Reinaldo cita outros casos, como Lenço no pescoço (Wilson Batista), que fala da figura do malandro-vadio; Delegado Chico Palha (Nilton Campolino e Tio Hélio), Olha o Padilha (Moreira da Silva, Bruno Gomes e Ferreira Gomes) e Batuque na cozinha (João da Baiana), em que se encontram trechos sobre a repressão por parte dos delegados de polícia; e também exemplos mais recentes, como Homenagem ao malandro e A volta do malandro, ambas de Chico Buarque e que mostram que hoje o malandro é um personagem exaltado de maneira positiva. Aquela tal malandragem não existe mais, como atesta o próprio Chico.
 
Todas as músicas estão disponíveis em matéria na Rádio OABRJ.
 

Capoeira e religiões afro-brasileiras também eram criminalizadas, prática hoje voltada, em parte, para o funk
 
A repressão ao samba e a outras manifestações culturais refletia também uma forma de controle do comportamento. "Se alguém jogava capoeira, era tido automaticamente como vadio. A própria vestimenta entrava na seleção policial, o tamanco, as calças folgadas, os cabelos diferentes. Há registros de delegados que eram bastante violentos e seletivos na perseguição aos sambistas, de quem raspavam a cabeça e mandavam trocar as roupas, no sentido de um controle ideológico da forma de vestir e agir".
 
Reinaldo defende que o processo de criminalização da figura do malandro carioca (que englobaria não apenas o samba, mas também outras manifestações a ele interligadas, como a capoeira e as religiões afro-brasileiras) foi muito específico e seletivo no período da República Velha, mas até hoje verifica-se a permanência dessa criminalização seletiva.
 
"Atualmente não existe mais a situação de uma pessoa ser presa por estar portando um instrumento musical. Mas poderíamos verificar essa mesma espécie de seleção do sistema de justiça criminal no caso do funk ou do rap.

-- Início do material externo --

-- ==== Sys2Proof/Proofs/Settle.lean ====
section
/-! The settlement of a page: its hold, its account's record, and the end of a job that was ENDING (R29, R30, R33, R35). -/

namespace Sys2Proof.Machine

variable {s t u v b : State} {env : Env} {k : Ticket} {n i m : Nat}

/-! ### The stored part of a settlement (R30) -/

theorem sat32_zero (a : Nat) : sat32 a 0 ≤ a := by unfold sat32; omega

/-- What a settlement with a charge leaves of account n: its stored record, and what the read of the record does. -/
structure AccountCharged (s t : State) (n : Nat) (c : AccountCharge) : Prop where
  frame : t = { s with
    stored := { s.stored with accounts := t.stored.accounts }, accounts := t.accounts, faults := t.faults, notice := t.notice
    zeroCaptured := t.zeroCaptured, afterWrites := t.afterWrites }
  acct : ∀ x, t.acct x = { s.acct x with damaged := (t.acct x).damaged }
  other : ∀ x, x ≠ n → t.record x = s.record x ∧ t.acct x = s.acct x
  used : c.charge = 0 → (t.record n).used ≤ (s.record n).used
  ok : (s.record n).checkOk = true → (t.faults = s.faults ∧ t.zeroCaptured = s.zeroCaptured) ∧ t.accounts = s.accounts
  charged : n < 512 → (s.record n).checkOk = true → (s.acct n).damaged = false → t.record n = (s.record n).charge c
  kept : c.charge = 0 → (s.record n).checkOk = true → (s.record n).used < 2 ^ 32 → (t.record n).used = (s.record n).used

theorem foundAcct_eq (n : Nat) (r : AccountRecord) (a : AccountVolatile) :
    foundAcct n r a = { a with damaged := (foundAcct n r a).damaged } := by
  unfold foundAcct
  split <;> rfl

theorem foundRecord_used (n : Nat) (r : AccountRecord) : (foundRecord n r).used ≤ r.used := by
  unfold foundRecord
  split
  · exact Nat.zero_le _
  · exact Nat.le_refl _

/-- What the read of an account leaves of each account. -/
theorem State.found_accounts (s : State) (n x : Nat) :
    (s.found n).acct x = (if n = x ∧ n < 512 then foundAcct n (s.record n) (s.acct n) else s.acct x) ∧
      (s.found n).record x = if n = x ∧ n < 512 then foundRecord n (s.record n) else s.record x := by
  rw [s.found_eq n]
  exact ⟨entryAt_putAt .., entryAt_putAt ..⟩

São manifestações culturais e musicais reprimidas penalmente de várias formas, como a apologia ao crime, tipo penal editado no Código desde 1940 e que é utilizado hoje para incriminar os MCs do funk", declara ele, que aponta também aspectos de criminalização dirigida às religiões afro-brasileiras, cuja ligação com o samba é profunda.
 
"Existem tipos penais, como o curandeirismo e o charlatanismo, utilizados até hoje como forma de criminalizar os praticantes e os rituais dessas religiões". Pela lei, curandeirismo seria basicamente a promessa de uma cura segundo um método infalível ou místico, que poderia levar ao enquadramento criminal também de outras religiões de origem não africana – o que segundo Reinaldo de fato acontece, embora com menos frequência.
 
O advogado chama a atenção ainda para o fato de que as pessoas selecionadas pelo sistema penal não são as únicas que cometem crimes. "Todos praticam delitos, mas existem alguns tipos penais específicos de determinadas classes sociais. A tipificação que enquadrava os sambistas do início do Século 20 era evidentemente focada em negros, pardos, pobres, trabalhadores ou não. Era uma forma de seleção do Estado, de controle desta população. Isso está presente até hoje, tipos penais como furto, roubo e tráfico de drogas correspondem a praticamente 80% da população carcerária. Dados do Ministério da Justiça reafirmam que em maioria são jovens, de 18 a 24 anos, com baixa escolaridade, negros ou pardos. É muito evidente a seleção do sistema penal no sentido do controle dessas populações que eram e são tidas pelo Estado como classes perigosas", conclui.
 

Versão online da Tribuna do Advogado, maio/2013.